EXTRACTED ENTRIES START
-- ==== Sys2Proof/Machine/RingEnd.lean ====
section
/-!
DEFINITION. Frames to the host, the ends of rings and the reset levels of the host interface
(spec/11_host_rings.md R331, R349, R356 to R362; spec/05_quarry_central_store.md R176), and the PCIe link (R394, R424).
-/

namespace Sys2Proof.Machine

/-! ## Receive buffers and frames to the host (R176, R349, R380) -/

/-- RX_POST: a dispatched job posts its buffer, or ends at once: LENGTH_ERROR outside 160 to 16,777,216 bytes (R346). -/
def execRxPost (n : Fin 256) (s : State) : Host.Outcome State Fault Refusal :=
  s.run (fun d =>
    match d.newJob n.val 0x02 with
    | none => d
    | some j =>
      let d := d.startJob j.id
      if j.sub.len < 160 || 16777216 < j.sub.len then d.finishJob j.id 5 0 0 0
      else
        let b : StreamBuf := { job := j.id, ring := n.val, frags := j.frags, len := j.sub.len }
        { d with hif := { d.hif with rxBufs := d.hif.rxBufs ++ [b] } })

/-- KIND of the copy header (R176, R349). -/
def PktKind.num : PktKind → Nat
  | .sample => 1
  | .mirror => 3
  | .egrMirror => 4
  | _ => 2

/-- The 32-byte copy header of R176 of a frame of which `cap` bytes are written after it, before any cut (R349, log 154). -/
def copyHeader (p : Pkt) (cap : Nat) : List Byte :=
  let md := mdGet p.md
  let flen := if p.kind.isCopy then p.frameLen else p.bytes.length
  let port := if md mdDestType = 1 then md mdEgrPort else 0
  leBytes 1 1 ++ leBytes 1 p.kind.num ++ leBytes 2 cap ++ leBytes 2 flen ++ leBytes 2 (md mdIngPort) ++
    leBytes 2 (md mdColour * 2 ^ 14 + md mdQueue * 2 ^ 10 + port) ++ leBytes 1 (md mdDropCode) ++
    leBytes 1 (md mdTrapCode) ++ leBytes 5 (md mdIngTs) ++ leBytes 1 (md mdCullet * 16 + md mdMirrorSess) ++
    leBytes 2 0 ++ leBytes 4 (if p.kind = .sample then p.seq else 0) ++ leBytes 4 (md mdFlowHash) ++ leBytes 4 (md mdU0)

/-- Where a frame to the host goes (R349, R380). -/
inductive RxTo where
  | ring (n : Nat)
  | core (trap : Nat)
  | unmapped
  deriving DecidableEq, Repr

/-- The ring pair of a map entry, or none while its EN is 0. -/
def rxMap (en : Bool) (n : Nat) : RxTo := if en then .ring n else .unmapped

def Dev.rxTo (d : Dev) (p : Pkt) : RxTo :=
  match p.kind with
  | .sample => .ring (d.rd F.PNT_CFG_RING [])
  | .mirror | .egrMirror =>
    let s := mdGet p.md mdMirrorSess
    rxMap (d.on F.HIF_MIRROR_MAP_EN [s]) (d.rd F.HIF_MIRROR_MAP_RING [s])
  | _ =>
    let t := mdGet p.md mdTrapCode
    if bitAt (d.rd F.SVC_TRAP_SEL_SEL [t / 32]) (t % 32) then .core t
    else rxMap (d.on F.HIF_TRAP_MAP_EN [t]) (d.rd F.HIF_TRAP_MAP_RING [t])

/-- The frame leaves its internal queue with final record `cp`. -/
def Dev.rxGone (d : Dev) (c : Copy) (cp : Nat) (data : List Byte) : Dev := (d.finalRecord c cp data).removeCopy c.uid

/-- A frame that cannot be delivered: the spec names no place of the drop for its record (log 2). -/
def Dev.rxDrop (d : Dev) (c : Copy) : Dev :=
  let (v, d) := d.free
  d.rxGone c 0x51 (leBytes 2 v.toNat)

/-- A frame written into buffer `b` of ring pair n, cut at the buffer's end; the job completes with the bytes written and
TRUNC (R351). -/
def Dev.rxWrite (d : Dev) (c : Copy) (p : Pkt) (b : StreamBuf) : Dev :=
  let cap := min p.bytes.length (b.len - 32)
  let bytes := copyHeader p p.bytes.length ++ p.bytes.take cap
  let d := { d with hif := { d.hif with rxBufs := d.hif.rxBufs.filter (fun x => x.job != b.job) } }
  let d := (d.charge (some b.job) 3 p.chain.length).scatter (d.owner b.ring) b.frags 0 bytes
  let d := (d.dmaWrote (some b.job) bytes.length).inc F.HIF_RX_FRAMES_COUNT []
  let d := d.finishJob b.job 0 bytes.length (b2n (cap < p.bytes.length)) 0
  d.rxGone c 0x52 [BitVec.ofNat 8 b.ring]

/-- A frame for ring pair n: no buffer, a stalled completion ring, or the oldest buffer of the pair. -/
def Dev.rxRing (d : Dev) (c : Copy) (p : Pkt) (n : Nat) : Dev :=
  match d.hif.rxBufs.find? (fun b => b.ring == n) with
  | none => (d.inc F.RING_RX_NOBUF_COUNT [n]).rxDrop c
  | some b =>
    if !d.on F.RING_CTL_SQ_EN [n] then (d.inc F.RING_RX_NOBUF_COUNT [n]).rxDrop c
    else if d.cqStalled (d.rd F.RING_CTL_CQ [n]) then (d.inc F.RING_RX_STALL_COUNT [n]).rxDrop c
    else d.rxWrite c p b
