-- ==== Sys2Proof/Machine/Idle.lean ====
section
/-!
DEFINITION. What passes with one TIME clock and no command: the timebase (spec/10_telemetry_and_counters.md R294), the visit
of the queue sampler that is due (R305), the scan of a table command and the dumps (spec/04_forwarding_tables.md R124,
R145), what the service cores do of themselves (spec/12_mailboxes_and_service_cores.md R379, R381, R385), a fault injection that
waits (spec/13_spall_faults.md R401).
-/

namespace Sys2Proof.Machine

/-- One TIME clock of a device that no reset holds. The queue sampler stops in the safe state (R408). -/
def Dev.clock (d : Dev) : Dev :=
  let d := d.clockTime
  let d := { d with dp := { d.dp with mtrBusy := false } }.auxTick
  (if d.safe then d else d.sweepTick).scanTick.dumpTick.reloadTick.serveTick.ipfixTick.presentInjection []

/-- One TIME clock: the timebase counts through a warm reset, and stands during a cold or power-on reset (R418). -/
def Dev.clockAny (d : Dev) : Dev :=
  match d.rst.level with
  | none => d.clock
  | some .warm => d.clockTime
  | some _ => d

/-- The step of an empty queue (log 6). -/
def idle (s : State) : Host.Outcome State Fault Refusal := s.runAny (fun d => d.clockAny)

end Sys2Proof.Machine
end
EXTRACTED ENTRIES END
Here the job is to output the lines from the start of the material through the line with "bytes (R346). -/", inclusive, exactly and with nothing else.

▶ [SOLUTION TO THIS TASK]:
-- ==== Sys2Proof/Machine/RingEnd.lean ====
section
/-!
DEFINITION. Frames to the host, the ends of rings and the reset levels of the host interface
(spec/11_host_rings.md R331, R349, R356 to R362; spec/05_quarry_central_store.md R176), and the PCIe link (R394, R424).
-/

namespace Sys2Proof.Machine

/-! ## Receive buffers and frames to the host (R176, R349, R380) -/

/-- RX_POST: a dispatched job posts its buffer, or ends at once: LENGTH_ERROR outside 160 to 16,777,216 bytes (R346). -/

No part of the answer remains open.